In my late twenties I figured out that happiness was responding to my grasp the same way a caught fish shoots through your tightening fingers. I decided to give up on the pursuit and reconciled myself with being a malcontent—an oxymoronic decision which immediately resulted in more energy for doing the things that interested me.
It took longer to abandon the idea that I might someday have a career. Perhaps I would have accepted my lack of a career more readily if it had been a private failure, like obtaining happiness. But there it was in every introduction, “I’m a carpenter—I’m a furniture maker—I run the snow groomer—We started a little business doing solar installations”. I just couldn’t seem to believe in any occupation enough to make it an identifiable career, but I still wanted to have an identity for myself and also to present to the world.
When she was old enough to need definitions and still too young to grasp their complexity, I heard my daughter explain to someone, “My dad is a maker.” She’d seen me make things, ergo I was a maker. In the brutal innocence of childhood it wouldn’t have mattered to her whether I was a cleaner, teacher, soldier, or preacher. I was charmed and crushed. Someday she would know the truth; Dad doesn’t have a career, he’s a … maker. I could recognise the honesty of her statement but I was still too young to understand what it meant.

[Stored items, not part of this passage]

-- ==== Sys2Proof/Machine/Step.lean ====
section
/-! DEFINITION. The step function: one cycle (40_cycle.md R109). -/

namespace Sys2Proof.Machine

/-- One step of the core. -/
def step (s : State) : Host.Outcome State Fault Refusal := cycle s

/-- `s` with one instruction stored where `step` fetches its next one: the two bytes at `pc`, big-endian
(20_memory.md R55). It stands for the ROM load that puts a program into memory (log entry 7). -/
def State.withFetchWord (s : State) (nbits w : Nat) : State :=
  s.setMem (memWrite s.mem s.pc.toNat (bytesOfWord (tableWord nbits w)))

end Sys2Proof.Machine
end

The solar installations led to an abandoned hydroelectric facility. It’s been seven years. It’s not a career, but I’m proud to say that the plant is running and pouring its renewable electrons into the grid.
At first we didn’t know what the hell we were doing because none of us had had a career in hydroelectric work. We know more now, but no one would call us experts. The plant is an hour and twenty minutes away from home. We don’t work on the project everyday, but when we do my two partners and I usually carpool, a long drive followed by a day of dirty, sometimes confusing, occasionally dangerous work and concluding with another long drive.
On these drives we’ve talked about a variety of subjects, the plant, politics, and endless versions of the same stale stories. But a couple of years into the project, as we were passing through Irasburg, a fresh idea fell into our conversation.
I wish now that I could recreate the moment and see the lead up to the epiphany, like the slow motion video of a bee landing on a flower. I don’t even remember which one of us first uttered “project based lifestyle”. It took a couple of miles before the phrase circled back into the conversation and, on its return, like a comet, dazzled us. None of us had had a career. We’d each been going project to project our whole lives. Sometimes our jobs had been projects and sometimes the jobs were necessities to support other projects. The solar installation business had been a series of projects which we eventually abandoned in favor of the hydroelectric project. And, of course, we each had a variety of smaller personal projects in various states of completion or despair. Our lives were defined by our projects, not an uncommon condition in Vermont, but still a bit of an outlier and way out of the mainstream for the rest of the country.
A hundred and fifty years ago most Americans lived agricultural lifestyles. The patterns and rhythms of their lives were determined by seasons, crops and livestock. These days a career based lifestyle is the dominant model and this means not only that people follow a career wherever it takes them personally and physically, but also that their work is their most salient feature for social identification. I had been missing this locator flag, but now I had a substitute—”I don’t have a career. I’m living a Project Based Lifestyle.”
Identity is not elusive like happiness, but it is complicated. The riptide between public and private makes it hard to say what you are, as does the injustice of defining a person by an occupation or a place or a name. And yet definitions are as useful as they are limiting.
The dominance of the career based lifestyle makes it hard to see the other possibilities, even when they are right in front of you, but there are many, traveler, student, artist, seeker, to name a few. Thinking of myself as living a project based lifestyle frees up a lot of mental energy that used to be deployed wondering when or if I should try to have a career. This definition produces a sense of place in the world which I would not be so impudent as to call happiness, but which is nonetheless pleasant and satisfying.